Chris Douglas-Roberts

Robert Dozier


THE MODERATOR: We have from the University of Memphis, Robert Dozier and Antonio Anderson, Chris Douglas-Roberts. Guys, we're going to open things up for questions. Questions, please.

Q. This question is for anybody who wants to answer it. You guys have seemed to develop over the years the art of not overlooking teams and making the record that you have. You've got a team in Texas-Arlington that a lot of people know about but what -- how is your approach in this game in not taking a team for granted?
CHRIS DOUGLAS-ROBERTS: We know Texas-Arlington is a good team, and we know they're capable of beating us. When you overlook teams, that's an easy way to get upsets. There's good players on every team on this tournament. They're capable of beating us. We're not overlooking anyone.
ANTONIO ANDERSON: Pretty much the same thing as Chris was saying. Coming into the tournament, we may be a top seed, but there's 64 other teams that are here as well. So the seeding is thrown out the window. All the records are thrown out the window. This is a one-and-done tournament. We've got to come out with our best efforts or else we go home.
ROBERT DOZIER: Taking one game at a time. At this tournament anybody can be beat. You've got to be prepared mentally and physically.

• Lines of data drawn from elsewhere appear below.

-- ==== Sys2Proof/Laws/Ops.lean ====
section
/-! SUPPORT. What the named operations over memory and registers do, said once: reads after an update, reads after
a write, the stack, the interrupt sequence, the invariant. Proofs cite these instead of unfolding the operations. -/

namespace Sys2Proof.Machine

/-! ## Reads -/

/-- A read depends on memory, the counter and the parameters alone. -/
theorem State.read_congr {s t : State} (hm : t.mem = s.mem) (ht : t.tick = s.tick) (hc : t.cfg = s.cfg)
    (k : AccessKind) (a : Word) : t.read k a = s.read k a := by
  unfold State.read
  rw [hm, ht, hc]

/-- The record of a read depends on memory, the counter and the parameters alone. -/
theorem State.rdOf_congr {s t : State} (hm : t.mem = s.mem) (ht : t.tick = s.tick) (hc : t.cfg = s.cfg)
    (k : AccessKind) (a : Word) : t.rdOf k a = s.rdOf k a := by
  unfold State.rdOf
  rw [State.read_congr hm ht hc, hc]

/-- Two addresses of one location at which the same kind of thing stands read alike, devices included
(20_memory.md R67). -/
theorem State.read_of_same_location {s : State} {a b : Word} (hl : cellOf s.cfg a = cellOf s.cfg b)
    (hk : kindAt s.cfg a = kindAt s.cfg b) (k : AccessKind) : s.read k a = s.read k b := by
  unfold State.read
  rw [hl, hk]

/-- They are also written alike. -/
theorem State.memAfterWrite_of_same_location {s : State} {a b : Word} (hl : cellOf s.cfg a = cellOf s.cfg b)
    (hk : kindAt s.cfg a = kindAt s.cfg b) (v : Byte) : s.memAfterWrite a v = s.memAfterWrite b v := by
  unfold State.memAfterWrite
  rw [hl, hk]

/-- Without the on-chip port the location says what stands at an address. -/
theorem kindAt_of_same_location {cfg : Config} {a b : Word} (hp : cfg.ioPort = false)
    (hl : cellOf cfg a = cellOf cfg b) : kindAt cfg a = kindAt cfg b := by
  unfold kindAt
  rw [hl, hp]
  rfl

@[simp] theorem State.read_log (s : State) (l : List BusAccess) (k : AccessKind) (a : Word) :
    (s.log l).read k a = s.read k a := rfl

@[simp] theorem State.read_set (s : State) (r : Reg) (v : Byte) (k : AccessKind) (a : Word) :
    (s.set r v).read k a = s.read k a := by cases r <;> rfl

@[simp] theorem State.read_setP (s : State) (f : Flags) (k : AccessKind) (a : Word) :
    (s.setP f).read k a = s.read k a := rfl

@[simp] theorem State.read_setNZ (s : State) (v : Byte) (k : AccessKind) (a : Word) :
    (s.setNZ v).read k a = s.read k a := rfl

@[simp] theorem State.read_setC (s : State) (c : Bool) (k : AccessKind) (a : Word) :
    (s.setC c).read k a = s.read k a := rfl

@[simp] theorem State.read_jump (s : State) (w : Word) (k : AccessKind) (a : Word) :
    (s.jump w).read k a = s.read k a := rfl

@[simp] theorem State.read_advance (s : State) (n : Nat) (k : AccessKind) (a : Word) :
    (s.advance n).read k a = s.read k a := rfl

@[simp] theorem State.read_afterPull (s : State) (k : AccessKind) (a : Word) :
    s.afterPull.read k a = s.read k a := rfl

@[simp] theorem State.read_begun (s : State) (k : AccessKind) (a : Word) : s.begun.read k a = s.read k a := rfl

@[simp] theorem State.read_noteOldI (s : State) (b : Bool) (k : AccessKind) (a : Word) :
    (s.noteOldI b).read k a = s.read k a := rfl

/-! ## Writes -/

/-- What a write leaves of memory keeps the canonical form. -/
theorem State.memAfterWrite_wf {s : State} (h : s.mem.wf) (a : Word) (v : Byte) : (s.memAfterWrite a v).wf := by
  unfold State.memAfterWrite
  split
  · exact Memory.wf_write h _ _
  · exact h
  · exact h

/-- A write lists no location that the part has not. -/
theorem State.memAfterWrite_mem {s : State} {a : Word} {v : Byte} {q : Host.Cell} (h : q ∈ s.memAfterWrite a v) :
    q ∈ s.mem ∨ q.1 = cellOf s.cfg a := by
  unfold State.memAfterWrite at h
  split at h
  · rcases Memory.mem_write h with h | ⟨rfl, -⟩
    · exact .inl h
    · exact .inr rfl
  · exact .inl h
  · exact .inl h

theorem cellOf_lt (cfg : Config) (a : Word) : cellOf cfg a < cfg.addrLines.space := by
  unfold cellOf
  cases cfg.addrLines <;> exact Nat.mod_lt _ (by decide)

/-- A write keeps the invariant. -/
theorem State.Inv_memAfterWrite {s : State} (h : s.Inv) (a : Word) (v : Byte) :
    (s.memAfterWrite a v).wf ∧ ∀ q ∈ s.memAfterWrite a v, q.1 < s.cfg.addrLines.space := by
  refine ⟨State.memAfterWrite_wf h.1 a v, fun q hq => ?_⟩
  rcases State.memAfterWrite_mem hq with hq | hq
  · exact h.2 q hq
  · exact hq ▸ cellOf_lt _ _

theorem State.Inv_write {s : State} (h : s.Inv) (a : Word) (v : Byte) : (s.write a v).Inv :=
  State.Inv_memAfterWrite h a v

/-- The invariant is about memory and the parameters alone. -/
theorem State.Inv_congr {s t : State} (hm : t.mem = s.mem) (hc : t.cfg = s.cfg) (h : s.Inv) : t.Inv := by
  unfold State.Inv
  rw [hm, hc]
  exact h

/-- A byte written to RAM reads back, at every address of its location. -/
theorem State.read_write_ram {s : State} (h : s.mem.wf) {a : Word} (hr : kindAt s.cfg a = .ram) (v : Byte)
    (k : AccessKind) : (s.write a v).read k a = v := by
  simp [State.read, hr, State.memAfterWrite, Memory.read_write_same h]

/-- A write leaves the bytes at other locations. -/
theorem State.read_write_other (s : State) (a : Word) (v : Byte) (k : AccessKind) {b : Word}
    (h : cellOf s.cfg a ≠ cellOf s.cfg b) : (s.write a v).read k b = s.read k b := by
  unfold State.read
  simp only [State.write_cfg, State.write_tick, State.write_mem]
  split
  · rfl
  all_goals
    unfold State.memAfterWrite
    split
    · exact Memory.read_write_other _ _ (Ne.symm h)
    all_goals rfl

theorem State.sameBytes_write (s : State) (a : Word) (v : Byte) : SameBytesBut [a] s (s.write a v) :=
  fun k _ hb => State.read_write_other s a v k (hb a (by simp))

/-! ## The stack -/

@[simp] theorem State.read_push (s : State) (v : Byte) (k : AccessKind) (a : Word) :
    (s.push v).read k a = (s.write (stackAddr s.sp) v).read k a := rfl

/-- The stack address as a number (10_state.md R26). -/
theorem stackAddr_toNat (sp : Byte) : (stackAddr sp).toNat = 0x100 + sp.toNat := by
  unfold stackAddr zext16
  simp only [BitVec.ofNat_eq_ofNat, BitVec.toNat_add, BitVec.toNat_setWidth, BitVec.toNat_ofNat]
  have := sp.isLt
  omega

/-- Different values of S designate different locations, on every part. -/
theorem cellOf_stackAddr_ne (cfg : Config) {p q : Byte} (h : p ≠ q) :
    cellOf cfg (stackAddr p) ≠ cellOf cfg (stackAddr q) := by
  have hp := p.isLt
  have hq := q.isLt
  have hn : p.toNat ≠ q.toNat := fun e => h (BitVec.eq_of_toNat_eq e)
  unfold cellOf
  rw [stackAddr_toNat, stackAddr_toNat]
  cases cfg.addrLines <;> simp only [AddrLines.space] <;> omega

/-- A vector byte never stands at a stack location, on any part. -/
theorem cellOf_stackAddr_ne_high (cfg : Config) (p : Byte) {a : Word} (h : 0xFF00 ≤ a.toNat) :
    cellOf cfg (stackAddr p) ≠ cellOf cfg a := by
  have hp := p.isLt
  have ha := a.isLt
  unfold cellOf
  rw [stackAddr_toNat]
  cases cfg.addrLines <;> simp only [AddrLines.space] <;> omega

/-! ## The operations of an instruction keep the invariant -/

theorem State.Inv_log {s : State} (h : s.Inv) (l : List BusAccess) : (s.log l).Inv := h
theorem State.Inv_set {s : State} (h : s.Inv) (r : Reg) (v : Byte) : (s.set r v).Inv := by cases r <;> exact h
theorem State.Inv_setP {s : State} (h : s.Inv) (f : Flags) : (s.setP f).Inv := h
theorem State.Inv_jump {s : State} (h : s.Inv) (w : Word) : (s.jump w).Inv := h
theorem State.Inv_advance {s : State} (h : s.Inv) (n : Nat) : (s.advance n).Inv := h
theorem State.Inv_push {s : State} (h : s.Inv) (v : Byte) : (s.push v).Inv := State.Inv_write h _ _
theorem State.Inv_pushWord {s : State} (h : s.Inv) (w : Word) : (s.pushWord w).Inv :=
  State.Inv_push (State.Inv_push h _) _
theorem State.Inv_interrupt {s : State} (h : s.Inv) (vector : Word) (b : Bool) (ret : Word) :
    (s.interrupt vector b ret).Inv :=
  State.Inv_congr (s := (s.pushWord ret).push (s.p.pByte b)) rfl rfl (State.Inv_push (State.Inv_pushWord h _) _)

/-! ## The boundary -/

/-- Pin changes move the lines and the NMI latch alone. -/
theorem State.driveAll_eq (l : List PinChange) (s : State) :
    s.driveAll l = { s with lines := (s.driveAll l).lines, nmiPending := (s.driveAll l).nmiPending } := by
  induction l generalizing s with
  | nil => rfl
  | cons ch l ih =>
    have hd : s.drive ch = { s with lines := (s.drive ch).lines, nmiPending := (s.drive ch).nmiPending } := by
      unfold State.drive
      cases ch.line <;> rfl
    have e : s.driveAll (ch :: l) = (s.drive ch).driveAll l := rfl
    rw [e, ih (s.drive ch)]
    rw [hd]

/-- A pin change puts its own line at its level and leaves the others (10_state.md R43). -/
@[simp] theorem State.level_drive (s : State) (ch : PinChange) (l : Line) :
    (s.drive ch).lines.level l = if ch.line = l then ch.level else s.lines.level l := by
  unfold State.drive
  rcases ch with ⟨cl, lv⟩
  cases cl <;> cases l <;> simp [Lines.level]

theorem State.driveAll_append (s : State) (l m : List PinChange) :
    s.driveAll (l ++ m) = (s.driveAll l).driveAll m := by
  simp [State.driveAll, List.foldl_append]

/-- The boundary leaves registers, flags, memory and parameters. -/
theorem State.boundary_eq (s : State) :
    s.boundary =
      { s with
        lines := s.boundary.lines
        nmiPending := s.boundary.nmiPending
        inputs := s.inputs.tail
        tick := s.tick + 1
        bus := [] } := by
  unfold State.boundary
  rw [State.driveAll_eq]

@[simp] theorem State.boundary_tick (s : State) : s.boundary.tick = s.tick + 1 := rfl
@[simp] theorem State.boundary_inputs (s : State) : s.boundary.inputs = s.inputs.tail := rfl
@[simp] theorem State.boundary_bus (s : State) : s.boundary.bus = [] := rfl
@[simp] theorem State.boundary_a (s : State) : s.boundary.a = s.a := by rw [State.boundary_eq]
@[simp] theorem State.boundary_x (s : State) : s.boundary.x = s.x := by rw [State.boundary_eq]
@[simp] theorem State.boundary_y (s : State) : s.boundary.y = s.y := by rw [State.boundary_eq]
@[simp] theorem State.boundary_sp (s : State) : s.boundary.sp = s.sp := by rw [State.boundary_eq]
@[simp] theorem State.boundary_pc (s : State) : s.boundary.pc = s.pc := by rw [State.boundary_eq]
@[simp] theorem State.boundary_p (s : State) : s.boundary.p = s.p := by rw [State.boundary_eq]
@[simp] theorem State.boundary_halted (s : State) : s.boundary.halted = s.halted := by rw [State.boundary_eq]
@[simp] theorem State.boundary_mem (s : State) : s.boundary.mem = s.mem := by rw [State.boundary_eq]
@[simp] theorem State.boundary_lateI (s : State) : s.boundary.lateI = s.lateI := by rw [State.boundary_eq]
@[simp] theorem State.boundary_cfg (s : State) : s.boundary.cfg = s.cfg := by rw [State.boundary_eq]

theorem State.Inv_boundary {s : State} (h : s.Inv) : s.boundary.Inv :=
  State.Inv_congr (State.boundary_mem s) (State.boundary_cfg s) h

/-- What a step can do, said once. -/
theorem step_cases {s t : State} (h : step s = .next t) :
    (s.boundary.choice = .reset ∧ t = s.boundary.begun.resetSequence) ∨
    (s.boundary.choice = .halted ∧ s.inputs ≠ [] ∧ t = s.boundary.begun) ∨
    (s.boundary.choice = .nmi ∧ t = s.boundary.begun.takeNmi) ∨
    (s.boundary.choice = .irq ∧ t = s.boundary.begun.takeIrq) ∨
    (s.boundary.choice = .instruction ∧ exec s.boundary.fetched s.boundary.afterFetch = .next t) := by
  unfold step at h
  simp only at h
  split at h
  · next hc => exact .inl ⟨hc, by simpa using h.symm⟩
  · next hc =>
    split at h
    · cases h
    · next hi => exact .inr (.inl ⟨hc, by simpa using hi, by simpa using h.symm⟩)
  · next hc => exact .inr (.inr (.inl ⟨hc, by simpa using h.symm⟩))
  · next hc => exact .inr (.inr (.inr (.inl ⟨hc, by simpa using h.symm⟩)))
  · next hc => exact .inr (.inr (.inr (.inr ⟨hc, h⟩)))

/-! ## The plain 6502 -/

/-- The plain 6502 has RAM at every address (log 10). -/
theorem kindAt_part6502 (a : Word) : kindAt Config.part6502 a = .ram := by
  have ha : cellOf Config.part6502 a < 0 + 0x10000 := cellOf_lt Config.part6502 a
  show kindIn [⟨0, 0x10000, .ram⟩] (cellOf Config.part6502 a) = .ram
  simp only [kindIn]
  exact if_pos ⟨Nat.zero_le _, ha⟩

theorem stackIsRam_part6502 {s : State} (h : s.cfg = Config.part6502) : StackIsRam s := fun sp => by
  rw [h]
  exact kindAt_part6502 _

/-- The reset state satisfies the canonical form of memory. -/
theorem reset_mem_wf : State.reset.mem.wf := ⟨List.Pairwise.nil, fun _ h => by cases h⟩

end Sys2Proof.Machine
end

Q. For all three guys, Coach has talked this year about the privilege of pressure. What does that mean, and how do you use it to motivate yourselves?
CHRIS DOUGLAS-ROBERTS: Basically if you don't have any pressure on you, you're not doing something right. So it's definitely a privilege to have pressure on you. I mean, I feel that every player wants some type of pressure on them in the country, you know, because it's fun to me. The way you handle pressure, it makes you who you are as a player.
ROBERT DOZIER: It's extra motivation skill you can use, you know, knowing that, you know, you got a job to do and you got to do it in order for your team to be good or whatever. It's just something you can use, you know, like he was saying, just a motivational tool.
ANTONIO ANDERSON: Pretty much like my teammates are saying. It's a privilege to have a lot of pressure. We work extremely hard. In the preseason coming into the season, we held the record for about 27 games in a row without losing and home streak that went pretty far. You know, that's something we wanted to keep going. We lost a game this year, but the motivation for us as a team. We come out every day, work hard and just try to win ball games. Don't want to lose any. When you're winning, there's always a lot of pressure not to lose, and I think we handled that pretty well.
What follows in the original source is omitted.